10% by weight of the photoresist polymer (a / b / c = 40/40/20, unit: mol%) represented by Chemical Formula 5 to confirm the effect of improving the line edge roughness (LER) of the salt for acid-diffusion control, 3.5 parts by weight of triphenylsulfonium nonaplate (TPS-NF) based on 100 parts by weight of the polymer, 0.2% by weight of trioctylamine (TOA) as a basic compound and propylene glycol monomethyl ether acetate (PGMEA) as the remaining solvent Using to prepare a photoresist composition. Here, 0.5 parts by weight and 1 part by weight of the acid-diffusion adjusting salts prepared in Examples 1-1 to 1-12 were added to 100 parts by weight of the polymer, respectively. After coating the prepared photoresist composition on a substrate with a thickness of 2700Å, using a ASML 1100 equipment (0.75 NA), a 1: 1 line / space (L / S) pattern having a line width of 90nm was formed (SOB, PEB = 120 ° C./60 seconds), at which time the LER value was measured using Hitachi SEM (S8820), and the results are shown in Table 2 (Examples 2-1 to 2-12). In addition, the same experiment was performed without adding the acid-diffusion adjusting salt, and the LER value was measured, and the results are shown together in Table 2 (Comparative Example 1).

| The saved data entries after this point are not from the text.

-- ==== Sys2Proof/Laws/KeepsThreads.lean ====
section
/-! SUPPORT. What the operations of the thread families keep (see Laws/Keeps.lean): overlays, control, slices, engines,
supersteps, exchange programs. -/
namespace Sys2Proof.Machine

variable {s t u : State} {x : Iss}

/-! Overlays. -/

theorem Keeps.setToken {k n : Nat} {i : BitVec 12} {v : Token} (h : Keeps s t) : Keeps s (t.setToken k n i v) := h.modCctx
theorem Core.memoryOk_makeAbsent (c : Core) (n i : Nat) : (c.makeAbsent n i).memoryOk = c.memoryOk := rfl
theorem CoreKeeps.settleTokens : CoreKeeps Core.settleTokens := by
  refine CoreKeeps.foldl fun n c hc => ?_
  dsimp only; split
  · exact hc
  · rename_i cc _
    refine CoreKeeps.foldl (l := cc.tokens) (fun p d hd => ?_) c hc
    dsimp only; split
    · split
      · exact hd
      · exact hd
    · exact hd
theorem Keeps.settleTokens {k : Nat} (h : Keeps s t) : Keeps s (t.settleTokens k) := h.modCore .settleTokens
theorem Keeps.startFill {k n : Nat} {i : BitVec 12} {l : List OpRef} {w : Issuer} {p : Option (Nat × Nat)}
    (h : Keeps s t) (hu : t.startFill k n i l w p = .started u) : Keeps s u := by
  unfold State.startFill at hu
  split at hu
  · extract_lets owed read e bad badAt m shr shared now at hu
    clear_value shared
    split at hu
    · cases hu
    · split at hu
      · split at hu
        · cases hu; exact h.setToken.foldl fun _ _ hv => hv.complete
        · cases hu; exact h.fresh.setToken.modCoreId fun _ => rfl
      · cases hu
        exact h.fresh.fresh.setToken.modCoreId fun _ => rfl
  · cases hu
theorem Keeps.serveFill {k : Nat} (h : Keeps s t) (hu : t.serveFill k = some u) : Keeps s u := by
  unfold State.serveFill at hu
  split at hu
  · cases hu
  · split at hu
    · cases hu
    · split at hu
      · cases hu; exact h.modCoreId fun _ => rfl
      · cases hu
theorem Keeps.writeLink {g : Going} (h : Keeps s t) : Keeps s (t.writeLink x g) := by
  unfold State.writeLink; split
  · exact h.setS
  · exact h
theorem Keeps.land {i : BitVec 12} {g : Going} {j : Image} (h : Keeps s t) : Keeps s (t.land x i g j) := by
  unfold State.land; split
  · exact h.raise
  · exact h.writeLink.jump
theorem Keeps.reach {k n : Nat} {i : BitVec 12} {j : Image} {w : TokWait} (h : Keeps s t) : Keeps s (t.reach k n i j w) := by
  unfold State.reach
  dsimp only; split
  · split
    · exact h.land
    · exact h
  · split
    · exact h.setWait.land
    · exact h
  · exact h
theorem Keeps.endFill {k : Nat} {f : Fill} {r : Except FillFault (List Word)} (h : Keeps s t) :
    Keeps s (t.endFill k f r) := by
  unfold State.endFill
  refine Keeps.foldl ?_ fun _ _ hv => hv.complete
  dsimp only; split
  · split
    · exact h.setToken.foldl fun _ _ hv => hv.reach
    · exact h.setToken
  · rename_i e
    refine Keeps.setToken ?_
    generalize hv : (if e.cause = 4 ∨ e.cause = 5 then _ else t : State) = v
    have h1 : Keeps s v := by
      rw [← hv]
      have h0 : Keeps s (if e.code = 0x1B then t.countEcc k else t) := by
        split
        · exact h.countEcc
        · exact h
      split
      · split
        · exact h0.appendRecord
        · exact h0.deferFault
      · exact h
    split
    · split
      · exact h1
      · exact h1.same rfl rfl
    · exact h1
theorem Keeps.finishFill {k i : Nat} (h : Keeps s t) (hu : t.finishFill k i = some u) : Keeps s u := by
  unfold State.finishFill at hu
  split at hu
  · cases hu
  · split at hu
    · cases hu
    · cases hu
      exact .settleTokens (.foldl (h.modCoreId fun _ => rfl) fun _ _ hv => hv.endFill)

theorem Keeps.dropWaiter (h : Keeps s t) : Keeps s (t.dropWaiter x) := h.modCctx
theorem Keeps.awaitToken {i : BitVec 12} {g : Option Going} (h : Keeps s t) : Keeps s (t.awaitToken x i g) := h.setToken

/-- What coming to a token keeps. -/
def Resolve.Keeps (s : State) : Resolve → Prop
  | .code t _ => Machine.Keeps s t
  | .wait t => Machine.Keeps s t
  | .trap t _ => Machine.Keeps s t
theorem Keeps.resolve {i : BitVec 12} {b : Bool} {g : Option Going} (h : Keeps s t) : (t.resolve x i b g).Keeps s := by
  unfold State.resolve
  have h1 : Keeps s ((t.settleTokens x.core).dropWaiter x) := h.settleTokens.dropWaiter
  generalize t.owedTrap x = o
  generalize (t.settleTokens x.core).dropWaiter x = v at h1 ⊢
  dsimp only
  split
  · exact h1
  · split
    · split <;> exact h1
    · split <;> exact h1
    · exact h1.awaitToken
    · exact h1
    · split
      · exact h1
      · split
        · exact h1
        · split
          · exact h1
          · rename_i w hw
            have h2 : Keeps s w := Keeps.startFill h1.countOp hw
            split
            · exact h2
            · exact h2.awaitToken

/-! Control. -/

theorem Keeps.trapEach {l : List Iss} {c a : Nat} (h : Keeps s t) : Keeps s (t.trapEach l c a) := by
  unfold State.trapEach
  refine Keeps.foldl (Keeps.foldl h fun _ _ hv => hv.setWait) fun _ _ hv => ?_
  split
  · exact hv
  · exact hv.raise
theorem Keeps.mismatch {l : List Iss} (h : Keeps s t) : Keeps s (t.mismatch l) := h.trapEach
theorem Keeps.leaveLatches {k : Nat} {g : Group} (h : Keeps s t) : Keeps s (t.leaveLatches k g) := h.mismatch
theorem Keeps.settleGroup (h : Keeps s t) : Keeps s (t.settleGroup x) := by
  unfold State.settleGroup
  dsimp only
  refine Keeps.settleTokens ?_
  split
  · exact h.modIssGroup
  · split
    · exact h.modIssGroup.leaveLatches
    · exact h.modIssGroup
theorem Keeps.joinAfter {f : Group → Group} (h : Keeps s t) : Keeps s (t.joinAfter x f) := h.modIssGroup.settleGroup
theorem KeepsR.goTo {i : BitVec 12} {b : Bool} {g : Going} (h : Keeps s t) : KeepsR s (t.goTo x i b g) := by
  unfold State.goTo
  split
  · exact .next h.writeLink.jump
  · have hr := h.resolve (x := x) (i := i) (b := b) (g := some g)
    split
    · rename_i hv; rw [hv] at hr; exact .trap hr
    · rename_i hv; rw [hv] at hr; exact .waitR hr
    · rename_i hv; rw [hv] at hr; exact .next (Keeps.land hr).settleTokens
theorem KeepsR.deliverPending {m : BitVec 5} (h : Keeps s t) : KeepsR s (deliverPending x t m) := .next h.modUni.raise
theorem Core.memoryOk_serveDq (n : Nat) (l : List DWord) (p : List Pop) (c : Core) :
    (serveDq n l p c).2.2.memoryOk = c.memoryOk := by
  induction n generalizing l p c with
  | zero => rfl
  | succ n ih => cases l <;> cases p <;> simp only [serveDq]; rw [ih]; rfl
theorem Keeps.matchDq {k n : Nat} (h : Keeps s t) : Keeps s (t.matchDq k n) := by
  refine h.modCoreId fun c => ?_
  dsimp only; split
  · rfl
  · exact Core.memoryOk_serveDq _ _ _ _
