-- ==== Sys2Proof/Laws/PerInstr.lean ====
section
/-! SUPPORT. What holds of every instruction as syntax: its opcode and fields select it again. -/
namespace Sys2Proof.Laws

/-- The instruction has an opcode and fields only if they name it in the opcode map, when it is well formed. -/
def Encoding.Statement (i : Instr) : Prop := ∀ r, i.raw = some r → i.wf = true → instrOfRaw r = some i

namespace Encoding
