-- ==== Sys2Proof/Laws/State.lean ====
section
/-! SUPPORT. Reading a state, a core, a group and a register file after an update: one lemma for each field and update, and
what reading the updated place gives. -/
namespace Sys2Proof.Machine
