theorem RastTri.onEdgeTwo_of_area_pos (harea : 0 < a.area) (h0 : 0 < a.value 0 px py) (h1 : 0 < a.value 1 px py)
    (h2 : a.value 2 px py = 0) : a.OnEdgeTwo px py := by
  rw [RastTri.OnEdgeTwo, RastTri.orient_of_area_pos harea, one_mul, one_mul]
  exact ⟨harea.ne', h0, h1, h2⟩

theorem RastTri.onEdgeTwo_of_area_neg (harea : a.area < 0) (h0 : a.value 0 px py < 0) (h1 : a.value 1 px py < 0)
    (h2 : a.value 2 px py = 0) : a.OnEdgeTwo px py := by
  rw [RastTri.OnEdgeTwo, RastTri.orient_of_area_neg harea, neg_one_mul, neg_one_mul]
  exact ⟨harea.ne, neg_pos.2 h0, neg_pos.2 h1, h2⟩

/-- An edge from a point to itself leaves no area. -/
theorem RastTri.area_eq_zero_of_edge (hdx : (a.edge 2).1 = 0) (hdy : (a.edge 2).2 = 0) : a.area = 0 := by
  simp only [RastTri.area, RastTri.value, RastTri.edge, Nat.reduceAdd, Nat.reduceMod] at hdx hdy ⊢
  linear_combination (a.y.getD 2 0 - a.y.getD 0 0) * hdx - (a.x.getD 2 0 - a.x.getD 0 0) * hdy

/-- R268: on edge 2 its direction decides. -/
theorem RastTri.OnEdgeTwo.covers_iff (h : a.OnEdgeTwo px py) : a.covers px py = true ↔
    a.orient * (a.edge 2).2 < 0 ∨ ((a.edge 2).2 = 0 ∧ 0 < a.orient * (a.edge 2).1) := by
  obtain ⟨harea, h0, h1, h2⟩ := h
  rw [RastTri.covers_iff, and_iff_right harea]
  constructor
  · intro hkeeps
    simpa [RastTri.Keeps, h2] using hkeeps 2 (by decide)
  · intro hdir j hj
    interval_cases j
    · exact .inl h0
    · exact .inl h1
    · exact .inr ⟨h2, hdir⟩

/-- R268: two triangles of one winding run through a common edge in opposite directions, and one direction belongs. -/
theorem RastTri.OnEdgeTwo.covers_eq_not (ha : a.OnEdgeTwo px py) (hb : b.OnEdgeTwo px py) (hor : b.orient = a.orient)
    (hedge : b.edge 2 = -a.edge 2) : a.covers px py = !b.covers px py := by
  have hlong : ¬ ((a.edge 2).1 = 0 ∧ (a.edge 2).2 = 0) := fun ⟨hdx, hdy⟩ => ha.1 (RastTri.area_eq_zero_of_edge hdx hdy)
  rw [Bool.eq_iff_iff, Bool.not_eq_true', ← Bool.not_eq_true, ha.covers_iff, hb.covers_iff, hor, hedge, Prod.fst_neg,
    Prod.snd_neg]
  rcases a.orient_eq_one_or with h | h <;> rw [h] <;> omega

end

section
variable (x0 y0 x1 y1 x2 y2 x3 y3 : Int) (z w z' w' : List Word)

theorem RastTri.edge_two_swap : RastTri.edge ⟨[x1, x0, x3], [y1, y0, y3], z', w'⟩ 2 =
    -RastTri.edge ⟨[x0, x1, x2], [y0, y1, y2], z, w⟩ 2 := by
  simp [RastTri.edge]

theorem RastTri.value_two_swap (px py : Int) : RastTri.value ⟨[x1, x0, x3], [y1, y0, y3], z', w'⟩ 2 px py =
    -RastTri.value ⟨[x0, x1, x2], [y0, y1, y2], z, w⟩ 2 px py := by
  simp only [RastTri.value, RastTri.edge, Nat.reduceAdd, Nat.reduceMod, List.getD_cons_zero, List.getD_cons_succ]
  ring

end

/-- R268: a shared edge, for both windings. -/
theorem sharedEdges : Claims.SharedEdges := by
  intro x0 y0 x1 y1 x2 y2 x3 y3 px py z w z' w' a b
  have hedge : b.edge 2 = -a.edge 2 := RastTri.edge_two_swap ..
  have hvalue (h : a.value 2 px py = 0) : b.value 2 px py = 0 := by
    rw [← neg_zero, ← h]
    exact RastTri.value_two_swap ..
  constructor
  · intro ha hb ha2 ha0 ha1 hb0 hb1
    have hor : b.orient = a.orient := by rw [RastTri.orient_of_area_pos ha, RastTri.orient_of_area_pos hb]
    exact (RastTri.onEdgeTwo_of_area_pos ha ha0 ha1 ha2).covers_eq_not
      (RastTri.onEdgeTwo_of_area_pos hb hb0 hb1 (hvalue ha2)) hor hedge
  · intro ha hb ha2 ha0 ha1 hb0 hb1
    have hor : b.orient = a.orient := by rw [RastTri.orient_of_area_neg ha, RastTri.orient_of_area_neg hb]
    exact (RastTri.onEdgeTwo_of_area_neg ha ha0 ha1 ha2).covers_eq_not
      (RastTri.onEdgeTwo_of_area_neg hb hb0 hb1 (hvalue ha2)) hor hedge

/-- Settles O38: coverage is the sign test, and where two triangles of one winding share an edge it runs through them in
opposite directions, of which the test takes exactly one. -/
theorem sharedEdgeCoveredOnce : Obligations.SharedEdgeCoveredOnce :=
  ⟨coverageIsExact, sharedEdges⟩

end Sys2Proof.Machine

Acid-Diffusion Control Salts Usage (part by weight) LER value (nm) Pattern shape Comparative Example 1 none none 9.8 right angle Example 2-1 Formula 2a 0.5 5.4 right angle Example 2-1 Formula 2a One 4.3 right angle Example 2-2 Formula 2b 0.5 6.2 right angle Example 2-2 Formula 2b One 5.8 right angle Example 2-3 Formula 2c 0.5 6.6 right angle Example 2-3 Formula 2c One 6.0 right angle Example 2-4 Formula 2d 0.5 6.4 right angle Example 2-4 Formula 2d One 6.1 right angle Example 2-5 Formula 2e 0.5 5.0 right angle Example 2-5 Formula 2e One 4.2 right angle Example 2-6 Formula 2f 0.5 6.2 right angle Example 2-6 Formula 2f One 5.9 right angle Example 2-7 Formula 2g 0.5 6.7 right angle Example 2-7 Formula 2g One 5.9 right angle Example 2-8 Formula 2h 0.5 6.6 right angle Example 2-8 Formula 2h One 6.0 right angle Example 2-9 Formula 2i 0.5 4.5 right angle Example 2-9 Formula 2i One 4.0 right angle Example 2-10 Formula 2j 0.5 5.8 right angle Example 2-10 Formula 2j One 5.2 right angle Example 2-11 Formula 2k 0.5 6.0 right angle Example 2-11 Formula 2k One 5.7 right angle Example 2-12 Formula 2l 0.5 6.2 right angle Example 2-12 Formula 2l One 5.4 right angle

From Table 2, it can be seen that when using the acid-diffusion control salt according to the present invention, the LER can be effectively improved, and the shape of the pattern is formed into a rectangle.

Claims (6)

An acid-diffusion adjusting salt represented by the following Chemical Formula 1 as one of the components constituting the photoresist composition.  [Formula 1]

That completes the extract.